*WHAT IS BEING ASKED:* Of the records that follow, copy only the lines from the line containing "-- ==== Sys2Proof/Machine/Firmware.lean" to the line containing "namespace Sys2Proof.Machine", both included, exactly as written.

Top of DATA FOR REVIEW

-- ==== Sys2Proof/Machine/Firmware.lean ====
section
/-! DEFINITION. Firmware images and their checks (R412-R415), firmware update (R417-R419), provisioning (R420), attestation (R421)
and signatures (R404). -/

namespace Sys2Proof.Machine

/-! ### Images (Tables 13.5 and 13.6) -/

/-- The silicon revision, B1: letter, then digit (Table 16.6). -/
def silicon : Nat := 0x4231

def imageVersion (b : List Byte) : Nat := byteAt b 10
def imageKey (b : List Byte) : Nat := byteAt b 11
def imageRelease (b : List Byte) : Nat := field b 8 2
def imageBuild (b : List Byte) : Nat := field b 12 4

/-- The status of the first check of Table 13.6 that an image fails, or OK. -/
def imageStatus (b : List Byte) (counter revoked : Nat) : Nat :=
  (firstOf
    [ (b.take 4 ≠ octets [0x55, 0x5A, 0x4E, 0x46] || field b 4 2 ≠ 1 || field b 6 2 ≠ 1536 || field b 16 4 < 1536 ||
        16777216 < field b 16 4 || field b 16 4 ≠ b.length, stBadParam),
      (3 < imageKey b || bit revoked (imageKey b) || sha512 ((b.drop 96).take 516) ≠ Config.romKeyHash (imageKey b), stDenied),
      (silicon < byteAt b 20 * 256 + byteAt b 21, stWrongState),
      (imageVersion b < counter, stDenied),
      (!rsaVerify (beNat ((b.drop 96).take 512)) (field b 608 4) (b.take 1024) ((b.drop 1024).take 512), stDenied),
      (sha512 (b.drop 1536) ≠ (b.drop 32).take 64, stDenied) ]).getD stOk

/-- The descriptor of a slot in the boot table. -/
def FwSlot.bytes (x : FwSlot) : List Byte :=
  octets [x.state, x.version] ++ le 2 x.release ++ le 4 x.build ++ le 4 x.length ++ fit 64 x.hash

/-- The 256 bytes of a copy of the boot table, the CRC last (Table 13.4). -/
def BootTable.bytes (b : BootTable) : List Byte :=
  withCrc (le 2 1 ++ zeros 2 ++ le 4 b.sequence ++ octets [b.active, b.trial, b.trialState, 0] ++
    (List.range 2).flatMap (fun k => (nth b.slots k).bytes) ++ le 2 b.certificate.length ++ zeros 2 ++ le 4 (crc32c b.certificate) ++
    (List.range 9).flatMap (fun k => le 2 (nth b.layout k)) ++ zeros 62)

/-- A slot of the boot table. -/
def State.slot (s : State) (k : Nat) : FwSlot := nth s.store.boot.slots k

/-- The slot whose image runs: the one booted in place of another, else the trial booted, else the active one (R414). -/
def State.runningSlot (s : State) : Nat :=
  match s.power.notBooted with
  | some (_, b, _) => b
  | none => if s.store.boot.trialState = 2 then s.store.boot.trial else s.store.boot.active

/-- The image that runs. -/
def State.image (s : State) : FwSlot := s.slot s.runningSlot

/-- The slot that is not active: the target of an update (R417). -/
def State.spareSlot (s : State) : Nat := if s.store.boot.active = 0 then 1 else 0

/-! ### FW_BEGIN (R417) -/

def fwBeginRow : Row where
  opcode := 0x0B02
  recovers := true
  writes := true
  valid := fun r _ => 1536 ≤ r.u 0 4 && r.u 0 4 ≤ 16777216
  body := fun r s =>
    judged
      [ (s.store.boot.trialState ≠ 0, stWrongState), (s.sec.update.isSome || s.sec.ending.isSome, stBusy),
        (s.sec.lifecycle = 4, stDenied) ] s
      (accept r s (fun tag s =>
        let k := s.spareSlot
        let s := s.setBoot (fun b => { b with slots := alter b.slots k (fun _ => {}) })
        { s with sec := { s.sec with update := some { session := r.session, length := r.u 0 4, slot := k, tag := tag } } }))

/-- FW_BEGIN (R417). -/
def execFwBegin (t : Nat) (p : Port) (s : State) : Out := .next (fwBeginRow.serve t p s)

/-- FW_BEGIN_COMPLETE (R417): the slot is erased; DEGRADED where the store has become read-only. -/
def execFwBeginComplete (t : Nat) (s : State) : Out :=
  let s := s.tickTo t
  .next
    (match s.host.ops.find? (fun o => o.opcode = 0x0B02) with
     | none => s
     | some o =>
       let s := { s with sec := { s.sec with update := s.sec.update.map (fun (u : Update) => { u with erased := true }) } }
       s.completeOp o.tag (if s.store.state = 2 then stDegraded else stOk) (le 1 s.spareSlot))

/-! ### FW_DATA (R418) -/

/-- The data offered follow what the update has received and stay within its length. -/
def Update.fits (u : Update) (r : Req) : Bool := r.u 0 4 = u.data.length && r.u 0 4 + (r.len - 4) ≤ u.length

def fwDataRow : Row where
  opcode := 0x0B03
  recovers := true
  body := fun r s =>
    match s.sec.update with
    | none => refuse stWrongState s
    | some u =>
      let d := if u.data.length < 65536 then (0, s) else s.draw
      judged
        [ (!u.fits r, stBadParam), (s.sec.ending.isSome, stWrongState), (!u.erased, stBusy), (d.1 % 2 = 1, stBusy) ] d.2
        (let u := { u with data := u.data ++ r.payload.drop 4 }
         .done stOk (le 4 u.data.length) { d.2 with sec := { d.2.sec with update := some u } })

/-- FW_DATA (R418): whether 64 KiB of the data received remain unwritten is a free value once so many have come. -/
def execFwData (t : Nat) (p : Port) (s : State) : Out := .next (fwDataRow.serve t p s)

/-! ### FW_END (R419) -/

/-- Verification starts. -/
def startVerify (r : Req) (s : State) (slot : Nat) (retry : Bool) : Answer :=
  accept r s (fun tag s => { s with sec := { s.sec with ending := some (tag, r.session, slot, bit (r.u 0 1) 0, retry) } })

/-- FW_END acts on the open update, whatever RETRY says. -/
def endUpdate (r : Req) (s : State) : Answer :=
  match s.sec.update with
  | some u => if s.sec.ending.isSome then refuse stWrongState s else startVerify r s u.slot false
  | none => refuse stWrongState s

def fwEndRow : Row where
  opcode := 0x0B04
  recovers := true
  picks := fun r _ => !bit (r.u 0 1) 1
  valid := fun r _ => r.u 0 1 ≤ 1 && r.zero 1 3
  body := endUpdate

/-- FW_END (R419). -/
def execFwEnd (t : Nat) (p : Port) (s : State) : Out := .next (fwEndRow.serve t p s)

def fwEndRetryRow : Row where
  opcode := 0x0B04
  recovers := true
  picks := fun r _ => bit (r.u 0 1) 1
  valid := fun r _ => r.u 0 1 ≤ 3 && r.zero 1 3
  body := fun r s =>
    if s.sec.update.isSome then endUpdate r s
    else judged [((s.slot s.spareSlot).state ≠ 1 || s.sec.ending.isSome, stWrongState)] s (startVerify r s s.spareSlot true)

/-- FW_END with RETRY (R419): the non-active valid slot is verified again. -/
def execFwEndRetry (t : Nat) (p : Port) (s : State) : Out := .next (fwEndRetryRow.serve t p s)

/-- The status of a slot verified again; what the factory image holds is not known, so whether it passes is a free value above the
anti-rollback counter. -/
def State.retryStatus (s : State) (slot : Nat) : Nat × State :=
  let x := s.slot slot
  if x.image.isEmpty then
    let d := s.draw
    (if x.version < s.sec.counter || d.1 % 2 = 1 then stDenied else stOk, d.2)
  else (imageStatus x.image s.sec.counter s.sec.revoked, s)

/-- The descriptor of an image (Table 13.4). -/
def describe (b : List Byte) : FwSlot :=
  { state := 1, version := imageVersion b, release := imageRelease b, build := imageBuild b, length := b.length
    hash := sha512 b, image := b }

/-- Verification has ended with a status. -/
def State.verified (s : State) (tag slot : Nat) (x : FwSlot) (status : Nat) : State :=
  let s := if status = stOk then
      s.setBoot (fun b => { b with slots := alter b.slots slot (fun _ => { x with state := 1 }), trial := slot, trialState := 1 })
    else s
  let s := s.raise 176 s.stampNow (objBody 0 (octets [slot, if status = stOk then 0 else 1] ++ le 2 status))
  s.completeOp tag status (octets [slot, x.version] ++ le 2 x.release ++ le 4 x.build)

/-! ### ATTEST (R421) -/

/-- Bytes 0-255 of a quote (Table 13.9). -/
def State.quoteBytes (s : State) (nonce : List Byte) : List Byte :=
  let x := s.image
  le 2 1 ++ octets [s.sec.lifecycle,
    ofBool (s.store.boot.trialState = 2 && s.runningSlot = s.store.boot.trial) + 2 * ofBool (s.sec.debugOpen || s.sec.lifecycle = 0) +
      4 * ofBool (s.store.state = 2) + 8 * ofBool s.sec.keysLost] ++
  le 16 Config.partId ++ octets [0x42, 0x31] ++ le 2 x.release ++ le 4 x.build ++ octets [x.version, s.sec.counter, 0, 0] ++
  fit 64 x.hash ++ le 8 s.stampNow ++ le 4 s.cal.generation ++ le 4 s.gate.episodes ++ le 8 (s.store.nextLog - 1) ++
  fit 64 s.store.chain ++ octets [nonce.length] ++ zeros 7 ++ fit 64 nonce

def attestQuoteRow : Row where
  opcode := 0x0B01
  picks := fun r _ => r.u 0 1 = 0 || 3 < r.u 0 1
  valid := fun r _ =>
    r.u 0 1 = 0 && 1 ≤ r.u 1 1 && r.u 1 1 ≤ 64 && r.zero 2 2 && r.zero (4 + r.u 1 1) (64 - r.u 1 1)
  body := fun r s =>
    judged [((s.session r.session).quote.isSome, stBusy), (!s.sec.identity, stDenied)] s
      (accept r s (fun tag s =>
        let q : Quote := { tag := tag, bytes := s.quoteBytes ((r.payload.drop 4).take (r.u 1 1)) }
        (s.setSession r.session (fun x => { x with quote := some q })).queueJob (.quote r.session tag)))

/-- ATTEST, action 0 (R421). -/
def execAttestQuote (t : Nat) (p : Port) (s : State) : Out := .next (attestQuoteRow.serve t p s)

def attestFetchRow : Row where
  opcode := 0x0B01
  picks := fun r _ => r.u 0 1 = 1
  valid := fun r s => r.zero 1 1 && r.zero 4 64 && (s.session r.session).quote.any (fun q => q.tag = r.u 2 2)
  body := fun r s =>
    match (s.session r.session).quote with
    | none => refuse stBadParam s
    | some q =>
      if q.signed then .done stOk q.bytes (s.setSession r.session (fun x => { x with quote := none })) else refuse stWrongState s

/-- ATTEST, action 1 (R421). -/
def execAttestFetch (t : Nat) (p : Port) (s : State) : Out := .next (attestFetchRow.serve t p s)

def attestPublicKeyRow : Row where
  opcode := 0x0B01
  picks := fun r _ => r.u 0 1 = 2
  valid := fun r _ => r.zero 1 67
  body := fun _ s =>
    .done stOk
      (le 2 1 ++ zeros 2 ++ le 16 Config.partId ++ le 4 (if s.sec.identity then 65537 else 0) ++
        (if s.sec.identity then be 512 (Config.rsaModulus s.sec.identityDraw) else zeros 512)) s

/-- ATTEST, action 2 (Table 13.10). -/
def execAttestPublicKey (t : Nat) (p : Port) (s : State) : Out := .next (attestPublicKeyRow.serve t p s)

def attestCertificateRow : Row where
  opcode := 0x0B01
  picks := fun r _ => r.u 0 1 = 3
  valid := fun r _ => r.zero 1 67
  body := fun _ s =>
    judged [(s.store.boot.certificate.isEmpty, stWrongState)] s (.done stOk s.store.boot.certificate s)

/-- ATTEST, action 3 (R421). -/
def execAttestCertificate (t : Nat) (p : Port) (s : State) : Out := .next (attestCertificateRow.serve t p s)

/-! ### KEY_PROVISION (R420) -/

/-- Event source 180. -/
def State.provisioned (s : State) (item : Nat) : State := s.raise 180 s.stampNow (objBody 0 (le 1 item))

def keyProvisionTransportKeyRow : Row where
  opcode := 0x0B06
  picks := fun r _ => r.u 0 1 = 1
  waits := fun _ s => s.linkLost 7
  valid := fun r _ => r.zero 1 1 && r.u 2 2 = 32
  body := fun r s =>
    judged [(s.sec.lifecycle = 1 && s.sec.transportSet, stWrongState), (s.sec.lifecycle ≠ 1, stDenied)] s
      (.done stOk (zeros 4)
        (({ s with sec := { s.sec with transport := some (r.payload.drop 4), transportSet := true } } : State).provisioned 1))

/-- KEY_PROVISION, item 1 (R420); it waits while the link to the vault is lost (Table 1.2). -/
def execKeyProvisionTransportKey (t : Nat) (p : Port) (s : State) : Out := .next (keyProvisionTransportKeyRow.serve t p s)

Bottom of DATA FOR REVIEW
Top of DATA FOR REVIEW

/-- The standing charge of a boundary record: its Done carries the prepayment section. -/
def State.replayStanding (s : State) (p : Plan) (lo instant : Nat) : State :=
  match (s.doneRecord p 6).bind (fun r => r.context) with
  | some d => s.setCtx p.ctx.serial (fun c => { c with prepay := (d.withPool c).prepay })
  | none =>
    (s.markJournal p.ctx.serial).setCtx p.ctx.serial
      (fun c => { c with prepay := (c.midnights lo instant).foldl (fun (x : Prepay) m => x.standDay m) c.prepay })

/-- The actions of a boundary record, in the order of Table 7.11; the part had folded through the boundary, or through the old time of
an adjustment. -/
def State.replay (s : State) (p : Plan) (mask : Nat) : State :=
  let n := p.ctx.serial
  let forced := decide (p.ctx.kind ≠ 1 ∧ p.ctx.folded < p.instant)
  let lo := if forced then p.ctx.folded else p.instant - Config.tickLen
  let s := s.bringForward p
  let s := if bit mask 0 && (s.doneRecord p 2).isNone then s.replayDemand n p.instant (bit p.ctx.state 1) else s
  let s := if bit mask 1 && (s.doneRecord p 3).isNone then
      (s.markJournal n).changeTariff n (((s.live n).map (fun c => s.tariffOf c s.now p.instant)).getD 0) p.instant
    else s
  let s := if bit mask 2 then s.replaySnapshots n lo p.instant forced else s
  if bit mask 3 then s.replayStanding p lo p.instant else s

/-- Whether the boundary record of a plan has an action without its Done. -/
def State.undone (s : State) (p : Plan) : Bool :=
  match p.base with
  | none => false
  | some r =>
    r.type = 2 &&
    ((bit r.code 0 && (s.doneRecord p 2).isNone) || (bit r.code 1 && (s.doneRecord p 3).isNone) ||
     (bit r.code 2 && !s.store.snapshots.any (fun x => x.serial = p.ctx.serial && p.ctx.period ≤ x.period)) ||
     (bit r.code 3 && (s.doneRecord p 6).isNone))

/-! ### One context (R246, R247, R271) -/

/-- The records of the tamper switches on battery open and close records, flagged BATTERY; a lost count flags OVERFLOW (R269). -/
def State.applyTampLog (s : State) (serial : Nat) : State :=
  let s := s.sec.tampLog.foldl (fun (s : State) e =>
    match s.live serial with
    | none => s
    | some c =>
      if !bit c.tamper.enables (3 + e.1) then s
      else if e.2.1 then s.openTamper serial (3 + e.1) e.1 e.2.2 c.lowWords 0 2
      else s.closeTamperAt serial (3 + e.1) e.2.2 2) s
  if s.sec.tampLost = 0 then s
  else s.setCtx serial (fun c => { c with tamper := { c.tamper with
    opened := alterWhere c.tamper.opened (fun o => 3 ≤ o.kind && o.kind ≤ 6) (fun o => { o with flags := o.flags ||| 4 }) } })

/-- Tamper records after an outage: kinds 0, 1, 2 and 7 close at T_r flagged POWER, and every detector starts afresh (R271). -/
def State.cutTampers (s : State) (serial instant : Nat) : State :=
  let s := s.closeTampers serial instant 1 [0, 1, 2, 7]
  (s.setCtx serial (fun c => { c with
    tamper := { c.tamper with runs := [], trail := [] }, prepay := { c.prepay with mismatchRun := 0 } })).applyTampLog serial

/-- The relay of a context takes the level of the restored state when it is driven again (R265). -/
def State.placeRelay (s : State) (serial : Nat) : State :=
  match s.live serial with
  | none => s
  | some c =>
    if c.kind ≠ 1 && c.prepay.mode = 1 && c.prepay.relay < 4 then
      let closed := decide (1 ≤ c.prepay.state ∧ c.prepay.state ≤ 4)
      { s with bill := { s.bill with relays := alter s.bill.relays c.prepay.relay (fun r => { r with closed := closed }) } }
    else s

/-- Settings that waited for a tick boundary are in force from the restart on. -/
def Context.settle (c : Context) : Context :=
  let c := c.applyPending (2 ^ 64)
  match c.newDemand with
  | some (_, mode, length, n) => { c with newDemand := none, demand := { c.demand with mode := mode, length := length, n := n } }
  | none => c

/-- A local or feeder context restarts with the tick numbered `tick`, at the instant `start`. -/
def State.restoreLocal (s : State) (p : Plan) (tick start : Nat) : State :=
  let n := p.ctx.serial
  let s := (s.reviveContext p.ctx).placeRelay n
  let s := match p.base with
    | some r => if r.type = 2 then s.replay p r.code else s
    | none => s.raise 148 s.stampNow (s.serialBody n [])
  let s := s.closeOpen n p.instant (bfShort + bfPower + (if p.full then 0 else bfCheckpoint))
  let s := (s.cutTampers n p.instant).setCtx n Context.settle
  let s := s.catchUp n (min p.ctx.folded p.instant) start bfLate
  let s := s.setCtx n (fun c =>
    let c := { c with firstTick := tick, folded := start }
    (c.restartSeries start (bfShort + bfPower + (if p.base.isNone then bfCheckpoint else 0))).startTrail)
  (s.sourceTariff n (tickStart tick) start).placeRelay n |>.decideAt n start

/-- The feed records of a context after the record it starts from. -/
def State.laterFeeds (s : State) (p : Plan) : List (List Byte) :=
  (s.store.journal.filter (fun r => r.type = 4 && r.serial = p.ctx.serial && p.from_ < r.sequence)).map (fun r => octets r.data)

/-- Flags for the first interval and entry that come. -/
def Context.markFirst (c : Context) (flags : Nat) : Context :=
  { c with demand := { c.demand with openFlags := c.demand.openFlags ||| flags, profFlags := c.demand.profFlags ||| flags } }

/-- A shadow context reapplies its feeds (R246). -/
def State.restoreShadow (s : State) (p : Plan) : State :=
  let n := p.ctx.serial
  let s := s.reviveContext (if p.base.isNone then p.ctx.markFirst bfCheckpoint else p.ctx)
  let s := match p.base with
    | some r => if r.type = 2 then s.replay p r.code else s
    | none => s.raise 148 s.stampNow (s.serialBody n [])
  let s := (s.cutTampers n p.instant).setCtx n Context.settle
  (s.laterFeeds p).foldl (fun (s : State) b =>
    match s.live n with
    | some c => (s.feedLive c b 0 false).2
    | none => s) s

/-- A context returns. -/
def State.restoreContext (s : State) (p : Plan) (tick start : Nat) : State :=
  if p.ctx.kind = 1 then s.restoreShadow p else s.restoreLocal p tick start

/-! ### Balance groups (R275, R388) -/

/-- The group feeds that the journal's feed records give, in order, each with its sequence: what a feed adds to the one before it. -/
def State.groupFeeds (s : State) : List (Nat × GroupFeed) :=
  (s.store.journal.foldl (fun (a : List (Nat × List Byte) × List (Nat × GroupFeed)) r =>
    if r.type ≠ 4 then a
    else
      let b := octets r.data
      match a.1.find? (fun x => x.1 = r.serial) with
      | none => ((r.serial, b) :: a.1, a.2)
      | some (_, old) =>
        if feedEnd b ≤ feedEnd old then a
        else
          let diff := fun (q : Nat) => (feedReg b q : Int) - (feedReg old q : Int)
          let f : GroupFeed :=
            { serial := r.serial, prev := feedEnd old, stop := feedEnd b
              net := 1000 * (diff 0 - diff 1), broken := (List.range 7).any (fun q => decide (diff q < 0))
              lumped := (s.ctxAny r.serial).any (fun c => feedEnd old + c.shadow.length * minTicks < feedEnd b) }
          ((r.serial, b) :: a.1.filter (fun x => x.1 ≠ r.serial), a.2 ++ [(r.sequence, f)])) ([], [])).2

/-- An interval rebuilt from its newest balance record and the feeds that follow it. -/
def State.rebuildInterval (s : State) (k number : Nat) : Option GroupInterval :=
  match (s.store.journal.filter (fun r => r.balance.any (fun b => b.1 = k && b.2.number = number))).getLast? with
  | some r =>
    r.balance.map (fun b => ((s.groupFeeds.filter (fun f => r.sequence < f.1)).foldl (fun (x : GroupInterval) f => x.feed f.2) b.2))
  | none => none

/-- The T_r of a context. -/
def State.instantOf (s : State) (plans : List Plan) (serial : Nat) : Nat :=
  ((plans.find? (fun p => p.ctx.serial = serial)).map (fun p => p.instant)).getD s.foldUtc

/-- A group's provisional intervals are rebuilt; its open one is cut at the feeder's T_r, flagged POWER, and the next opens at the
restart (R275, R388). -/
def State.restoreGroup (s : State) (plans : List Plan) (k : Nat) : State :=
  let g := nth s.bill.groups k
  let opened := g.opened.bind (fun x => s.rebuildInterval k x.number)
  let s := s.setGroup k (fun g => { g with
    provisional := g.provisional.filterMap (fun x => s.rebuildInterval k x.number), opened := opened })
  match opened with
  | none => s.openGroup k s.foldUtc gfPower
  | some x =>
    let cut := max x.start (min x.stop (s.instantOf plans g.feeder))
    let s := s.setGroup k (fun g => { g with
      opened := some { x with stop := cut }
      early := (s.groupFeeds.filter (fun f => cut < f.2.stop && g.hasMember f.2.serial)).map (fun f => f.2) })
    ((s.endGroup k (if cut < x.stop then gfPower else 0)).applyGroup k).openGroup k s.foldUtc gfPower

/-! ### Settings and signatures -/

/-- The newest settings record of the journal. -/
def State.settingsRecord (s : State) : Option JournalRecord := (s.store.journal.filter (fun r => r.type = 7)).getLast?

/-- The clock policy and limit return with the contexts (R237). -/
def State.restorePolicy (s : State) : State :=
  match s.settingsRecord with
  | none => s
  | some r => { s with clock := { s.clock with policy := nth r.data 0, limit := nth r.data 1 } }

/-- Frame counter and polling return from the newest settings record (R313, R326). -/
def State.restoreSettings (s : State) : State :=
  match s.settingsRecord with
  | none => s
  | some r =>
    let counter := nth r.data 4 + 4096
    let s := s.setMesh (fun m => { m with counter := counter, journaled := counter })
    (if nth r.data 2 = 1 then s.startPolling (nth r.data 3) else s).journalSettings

Bottom of DATA FOR REVIEW

*RESPONSE TO THIS TASK:*
-- ==== Sys2Proof/Machine/Firmware.lean ====
section
/-! DEFINITION. Firmware images and their checks (R412-R415), firmware update (R417-R419), provisioning (R420), attestation (R421)
and signatures (R404). -/

namespace Sys2Proof.Machine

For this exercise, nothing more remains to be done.